Si Kecil dapat mengalami kejang karena berbagai kondisi, seperti demam tinggi, kekurangan oksigen, trauma kepala, atau penyakit tertentu yang menyebabkan kejang. Seseorang dapat didiagnosis epilepsi jika mengalami kejang lebih dari sekali tanpa penyebab yang spesifik. Dilansir melalui webmd.com, sekitar 7 dari 10 kasus kejang tidak bisa diidentifikasi penyebabnya. Tipe kejang ini disebut juga dengan idiopatik atau kriptogenik. Masalahnya bisa saja terjadi karena neuron tidak terkontrol di dalam otak, sehingga memicu kejang.

Baca juga: Waspada Tanda-tanda Kejang pada Bayi
 

Para peneliti masih terus mencari tahu penyebab berbagai tipe kejang. Dahulu, kejang dapat dikategorikan berdasarkan gejala-gejala yang muncul dan bagaimana pola EEG (rekam listrik otak atau electroencephalogram) yang terlihat. Penelitian lebih lanjut mengenai genetika kejang akhirnya membuahkan hasil bagi para ahli untuk menentukan berbagai jenis kejang.

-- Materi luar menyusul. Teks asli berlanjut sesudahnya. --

-- ==== Sys2Proof/Config.lean ====
section
/-! DEFINITION. What an implementation fixes: the parameters of rule R4 (`00_scope.md`), each under the name the
rule's table gives it. Nine are fixed by the spec; XLEN is open and is fixed here at the spec's default. There is no
free value in this model: the spec leaves no value of the machine open (`93_implementation_defined.md`). -/

namespace Sys2Proof.Config

/-- XLEN, the width in bits of every register and of every memory cell (R4). DESIGN CHOICE (log entry 1): the spec
lets a model fix it at the stated default, 32. The machine never uses more of it than `xlen_ge_constBits`. -/
abbrev xlen : Nat := 32

/-- WORD_BYTES: bytes per instruction word, and the fetch stride (R4, R50). -/
abbrev wordBytes : Nat := 8

/-- WORD_BITS: bits per instruction word (R4). -/
abbrev wordBits : Nat := 64

/-- OPCODE_BITS: width of field A (R4, R53). -/
abbrev opcodeBits : Nat := 4

/-- NUM_REGS: registers in the register file (R4, R11). -/
abbrev numRegs : Nat := 64

/-- REG_INDEX_BITS: width of every register-index field (R4, R12). -/
abbrev regIndexBits : Nat := 6

/-- MEM_CELLS: cells of the data memory; valid addresses are 0 to 65535 (R4, R36). -/
abbrev memCells : Nat := 65536

/-- CONST_BITS: width of load-const's constant field (R4, R55). -/
abbrev constBits : Nat := 21

/-- OFFSET_BITS: width of the offset field of read-value and write-value (R4, R56, R57). -/
abbrev offsetBits : Nat := 6

/-- MEMADDR_BITS: width of greater-or-equal's literal memory-address field (R4, R58). -/
abbrev memAddrBits : Nat := 28

/-- R4 asks XLEN >= 21: the constant of load-const fits a register. -/
theorem xlen_ge_constBits : constBits ≤ xlen := by decide

/-- R12: a 6-bit field names exactly the 64 registers. -/
theorem numRegs_eq_pow : numRegs = 2 ^ regIndexBits := by decide

/-- R4: an instruction word has 8 bits in each of its 8 bytes. -/
theorem wordBits_eq : wordBits = 8 * wordBytes := by decide

end Sys2Proof.Config
end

Ini kemudian membantu mereka menentukan penanganan setiap jenis kejang yang disebabkan oleh epilepsi.

 

Risiko Kejang pada Anak

Walau kelihatannya menyakitkan, kejang sebenarnya tidak terlalu menyebabkan rasa sakit. Kejang parsial sederhana yang terjadi tiba-tiba pada anak umumnya hanya akan menimbulkan ketakutan atau panik pada orangtua. Sebagai contoh, salah satu masalah kejang parsial yang kompleks akan membuat anak tidak bisa mengontrol perilakunya. Ini juga bisa menyakiti anak jika ia tiba-tiba terjatuh atau menimpa benda di sekitarnya.

 

Para ahli belum bisa memastikan efek jangka panjang kejang. Di masa lalu, kebanyakan ilmuwan mengira kejang tidak akan menimbulkan kerusakan pada otak. Namun, saat ini konsep tersebut mulai diragukan kebenarannya.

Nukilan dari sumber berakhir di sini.